Where Can She Go?

Imagine yourself, a human being. That should be easy enough. Now, imagine yourself relatively young. Since those of us who are not currently young were once young, that should still be easy. Imagine you have hopes and dreams for the future. You see yourself as person capable of independent thought and you want the freedom of action you believe should go with it. Perhaps you would like to be a dancer, or a film-maker, or a writer.

But you live in a country where you are not permitted to dance. Or where the government tells you what to write. Or where religious authorities tell you what to film. Despite this, you are determined to be a human being capable of independent thought and action. You write, you make films, and you find you are threatened with prosecution and violence.

So you flee.

You flee to a country where you have heard that you will have freedom of expression, a country where that is enshrined in law and an inherent part of that culture.

When you get there you are told that you can’t write what you want, you can’t make the films you want. The people who have denied you your humanity at home have followed you to your new country. They speak on your behalf. They say that you do not want this freedom of expression.

Now, what do you do?

I wrote this after listening to Lila Ghobady speak at the Secular 2014 Conference. In the 1990’s she was an active part of the Iranian underground cinema, making films that were not supported by the government.

According to an interview she gave to Bitch Magazine:

After secretly shooting these films, we had to leave the country since it was not possible to distribute the underground films we had made, which we wanted to edit and distribute abroad to introduce the underground cinema of Iran to the world to show that an alternative cinema to the official government cinema exists. Living abroad, we could also help our friends working inside Iran to continue their work on underground cinema. Our friends in Iran have been working on films on issues such as self-immolation and teenage suicide – both of which occur at an unbelievably high rate in Iran today. They are also working on the topic of the role of government gangs who have started sex trade businesses to export sex workers to an international market. In addition, they are working secretly on films about labour and student protests in Iran.

The dark reality is that by creating censorship and phony turmoil, the Islamic Republic of Iran succeeds in deviating paths of artistic and social expression. It tries to dissipate the confrontational energies of the Iranian people and prevent them from organizing. For this, it creates phony social movements. When it cannot hide public poverty, prostitution, trade in children, and the overall devastation that has overtaken Iranian society, it presents itself as a critic that objects to its own doings. With a variety of tactics, it controls social protest by suggesting that transformation and change can come from within the government. It engages in thievery, and plays the role of the anti-thief. It is the executioner that plays the role of the defending attorney. It plunders public wealth and then creates charity boxes for the poor. The underground cinema exposes these tactics, especially in the art and cultural arena.

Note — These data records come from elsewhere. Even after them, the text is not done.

/-! ### Package -/

/-- A code image in the instruction store (R19): header fields and lines (R15, R99). -/
structure Image where
  tenant : TenantId
  seg : Nat
  nlines : Nat
  dual : Bool
  entryA : W32
  entryX : W32
  entryCh : W32
  drains : List W32
  latency : List Nat
  lines : List (List W32)
  deriving DecidableEq, Repr

/-- A key slot: its tenant, and how many keys have been drawn for it (R324). -/
structure KeySlot where
  tenant : Option TenantId
  draw : Nat
  deriving DecidableEq, Repr

/-- What a memory port has cached (R66). -/
inductive PortEntry where
  | desc (t : TenantId) (seg : Nat) (bytes : List Byte)
  | pte (t : TenantId) (seg : Nat) (idx : Nat) (v : Word)
  deriving DecidableEq, Repr

/-- A passage (R266, R267): its register, the slots not yet taken in credit order, each with its number and its data once it is full, the
number of the next slot, the slots that are not empty, and the slots in another package that it has reported full and whose PSEND has not yet completed. -/
structure Passage where
  csr : Word
  slots : List (Nat × Option Tile)
  nextSlot : Nat
  used : Nat
  filled : List Nat
  deriving DecidableEq, Repr

/-- Progress of a collective instance (R271-R275): its steps as (operation, source, destination, time), its local ranks, the ranks that have
arrived in other packages, each with its package, the words received for a step, the time of the latest arrival known, and for each started step the rows written and what holds it (R382). -/
structure CollInst where
  tenant : TenantId
  imageSeg : Nat
  offset : Nat
  inst : Nat
  scope : Nat
  int : Bool
  wire : Fmt
  acck : Nat
  nrank : Nat
  lsAddr : Nat
  rows : Nat
  cols : Nat
  post : Option Nat
  kind : Nat
  steps : List (Nat × Nat × Nat × Nat)
  ranks : List (Nat × SuiteId)
  remote : List (Nat × Nat)
  lastAt : Word
  words : List (Nat × List W32)
  doneSteps : List Nat
  progress : List (Nat × Nat × Option (Nat × Nat))
  t0 : Option Nat
  abandoned : Bool
  closed : Bool
  deriving DecidableEq, Repr

/-- A segment whose frames the walker moves (R247): the entries read at the hold and not yet copied, and the entries that the rebind writes. -/
structure Migr where
  tenant : TenantId
  seg : Nat
  todo : List (Nat × Word)
  moved : List (Nat × Word)
  bound : Bool
  deriving DecidableEq, Repr

/-- Who asks a slice port: a bank or context for its accesses, the scan commands of a context (R290), the order log of a tenant (R338), or its
trace, which takes no tokens (R351). -/
inductive Asker where
  | agent (r : BankRef)
  | scan (c : CtxId)
  | olog (t : TenantId)
  | trace (t : TenantId)
  deriving DecidableEq, Repr

/-- A request at an L2 slice port: its tenant, who makes it, its line, and the cycles it has waited (R325, R419). -/
structure L2Req where
  tenant : TenantId
  who : Asker
  line : Nat
  wait : Nat
  deriving DecidableEq, Repr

Ghobady moved to Canada. She attended Carleton University in Ottawa where she recieved a master’s degree in Canadian/Women’s Studies. During her talk, she mentioned how disturbing it was to hear some students ask that speech at the university be limited to shelter the feelings of some Muslim students. She says that she still has nightmares about living under a theocracy.

The reason I started this post using the second person pronoun, was because I really think it is necessary to see these questions from the point of view of the persecuted. There are Muslim women say, “I do not want to be saved.” To them, I say, “I wasn’t thinking of you.” I am a fairly powerless person myself, and not in a position to save anyone. However, to the extent I can support people like Lila Ghodaby, who wants for herself the same things I want for myself, I will.